Adding comments from @dberlin which got missed for some reason:

I'm definitely with Hal on the second point. We alreayd know there are deficiencies there, and the right way is to improve LICM.
If the goal is "move loop invariants", we want one pass that does that, not 6.

It's fine to have multiple passes when the job is so large that it can't sanely be done optimally by one thing, but i don't think this is ojne of those cases ....

Two high-level thoughts:

  1. Is this transformation always profitable even if we don't later vectorize? I worry that you're taking a stream of accesses that generally appear in order and making them appear out of order. That could have odd effects. Maybe this should all be a utility that the vectorizer uses more directly?

Agreed, we will evaluate if we can this pass as a utility for vectorizer. In the past we tried that but got stuck because we were unable to recompute loop-access-info once the instructions have been reordered. Maybe you can help us here.

  1. I don't think a goal of this should be to provide backup handling of things that LICM misses but MemorySSA can prove are loop invariant. We should improve LICM by making it use MemorySSA (see work on this in D35741 - pushing this along might help?). We could run LICM right before we vectorize too.

The goal is to vectorize instructions by reordering, it just happens to catch cases missed by LICM. Once D35741 is merged, it will still catch cases currently missed by vectorizer e.g., when loads are not loop-invariant.

@hfinkel
we tried adding this patch to loop vectorizer. but after reordering the instructions, canVectorizeMemory() needs to be called again to check if it can now be vectorized.However,we are unable to recompute loop-access-info once the instructions have been reordered.So it stills holds the old loop-access-info(before reordering) and does not vectorize. Is is there any way to recompute loop-access-info after reordering the instructions?

@hfinkel
we tried adding this patch to loop vectorizer. but after reordering the instructions, canVectorizeMemory() needs to be called again to check if it can now be vectorized.However,we are unable to recompute loop-access-info once the instructions have been reordered.So it stills holds the old loop-access-info(before reordering) and does not vectorize. Is is there any way to recompute loop-access-info after reordering the instructions?

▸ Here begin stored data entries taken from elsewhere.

-- ==== Sys2Proof/Machine/System.lean ====
section
/-! DEFINITION. Sorrel: the system instructions, handler entry and return, the register window and the
control words (R315 to R327, R333 to R337). -/

namespace Sys2Proof.Machine

/-! Control words (R201, R254, R337, R355). -/

/-- A sprint ends and its cool-down starts (R352). -/
def State.endSprint (s : State) (cl : Nat) : State :=
  let c := s.cluster cl
  if c.sprint then s.setCluster cl { c with sprint := false, cool := true, since := s.now } else s

/-- An address in each 64-KiB page of a range. -/
def pagesOf (va n : Nat) : List Nat :=
  (List.range ((va % 65536 + n - 1) / 65536 + 1)).map fun i => (va / 65536 + i) * 65536

/-- The cluster holds a group that participates in a wide barrier, or one with a reducing copy to a peer
outstanding (R354). -/
def State.collective (s : State) (cl : Nat) : Bool :=
  s.groups.any fun x =>
    let g := x.2
    g.sorrel.isNone && g.cluster == cl &&
    (((List.range 8).any fun i => Store.get g.arch.bars (24 + i) 0 / 2 % 2 == 1) ||
     s.ops.any fun op => op.grp == g.uid &&
       match op.kind with
       | .cpr _ dst n _ _ => (pagesOf dst (4 * n)).any fun va =>
         (match s.walk g.asid g.part va with | (_, .hit x) => x.tgt == 2 | _ => false)
       | _ => false)

/-- The instance word names what the control word's row gives, in the cluster of the context (R337). -/
def cwInstance (idx w cl : Nat) : Bool :=
  let kind := w / 2 ^ 30
  let n := w % 256
  w / 2 ^ 8 % 2 ^ 22 == 0 &&
  (match idx with
   | 0x00 => kind == 0 && n < Config.cores && clusterOf n == cl
   | 0x01 | 0x02 | 0x03 | 0x10 | 0x11 => kind == 1 && n == cl
   | 0x04 => kind == 2 && n == 0
   | _ => false)

/-- The value of a control word. -/
def State.cwRead (s : State) (idx n : Nat) : Nat :=
  let c := s.cluster n
  let b := fun (x : Bool) (k : Nat) => if x then 2 ^ k else 0
  match idx with
  | 0x00 => b (s.core n).hold 15 + (s.core n).target
  | 0x01 => c.cap * 2 ^ 16 + c.pfloor * 2 ^ 10 + (c.passCount / 2) * 2 ^ 8 + c.inc
  | 0x02 => c.svec.toNat
  | 0x03 => c.ue.toNat * 2 ^ 24 + c.res.toNat * 2 ^ 16 + c.corr.toNat
  | 0x04 => s.asidtab.toNat
  | 0x10 => c.freq * 2 ^ 16 + b c.det 15 + b c.sprint 14 + b c.cool 13 + b c.throt 12 + c.passreq * 2 ^ 10
  | _ => c.temp.toNat * 2 ^ 16 + c.thresh.toNat * 2 ^ 8 + b c.hot 7

/-- Errors corrected by now are counted: how many is free (DESIGN CHOICE, log 20). -/
def State.countCorrected (s : State) (cl : Nat) : State :=
  let c := s.cluster cl
  let s1 := s.setCluster cl { c with corr := BitVec.ofNat 16 (min 65535 (c.corr.toNat + Config.anyNat s.draws)) }
  { s1 with draws := s1.draws + 1 }

/-- A write of a control word; reserved fields and fields whose writes are ignored stay. -/
def State.cwWrite (s : State) (idx n x : Nat) : State :=
  let c := s.cluster n
  match idx with
  | 0x00 =>
    let k := s.core n
    let h := x / 2 ^ 15 % 2 == 1
    s.setCore n { k with hold := h, target := if h then clampTarget (x % 64) else k.target }
  | 0x01 => s.setCluster n { c with
      cap := min (max (x / 2 ^ 16 % 256) 1) 96, pfloor := x / 2 ^ 10 % 4, inc := x % 8 }
  | 0x02 => s.setCluster n { c with svec := BitVec.ofNat 32 x }
  | 0x03 => s.setCluster n { c with
      ue := BitVec.ofNat 8 (x / 2 ^ 24), res := BitVec.ofNat 8 (x / 2 ^ 16), corr := BitVec.ofNat 16 x }
  | 0x04 => { s with asidtab := BitVec.ofNat 32 x }
  | 0x10 =>
    let det := x / 2 ^ 15 % 2 == 1
    let s1 := s.setCluster n { c with freq := min (max (x / 2 ^ 16 % 128) 16) 64, det := det }
    if det && s1.collective n then s1.endSprint n else s1
  | 0x11 => s.setCluster n { c with thresh := BitVec.ofNat 8 (min (max (x / 2 ^ 8 % 256) 60) 110) }
  | _ => s

/-! The frame of a privileged instruction. -/

/-- A privileged word: a group takes the privilege trap (R47, R71), a context issues it; poisoned sources
come first. -/
def privForm (s : State) (srcs : List Nat)
    (f : State → Group → Cur → Nat → Except Fate (State × Group)) : Out :=
  issue s fun s g c =>
    match g.sorrel with
    | none => .error (.trap 3 detPriv noLane 0)
    | some cl => if g.arch.badUs srcs then .error (poisoned noLane) else f s g c cl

Do you want to recompute the LAA, or just update it to remove the dependencies that you'll later remove when you generate the vectorized code? Ideally, the reordering would just become part of the vectorizartion plan (the vplan infrastructure is now committed). Maybe you can update the instruction ordering in the MemDepChecker's ordering map, and then have it recompute dependencies with the new ordering. We could have a corresponding ordering map in the vectorization plan as well.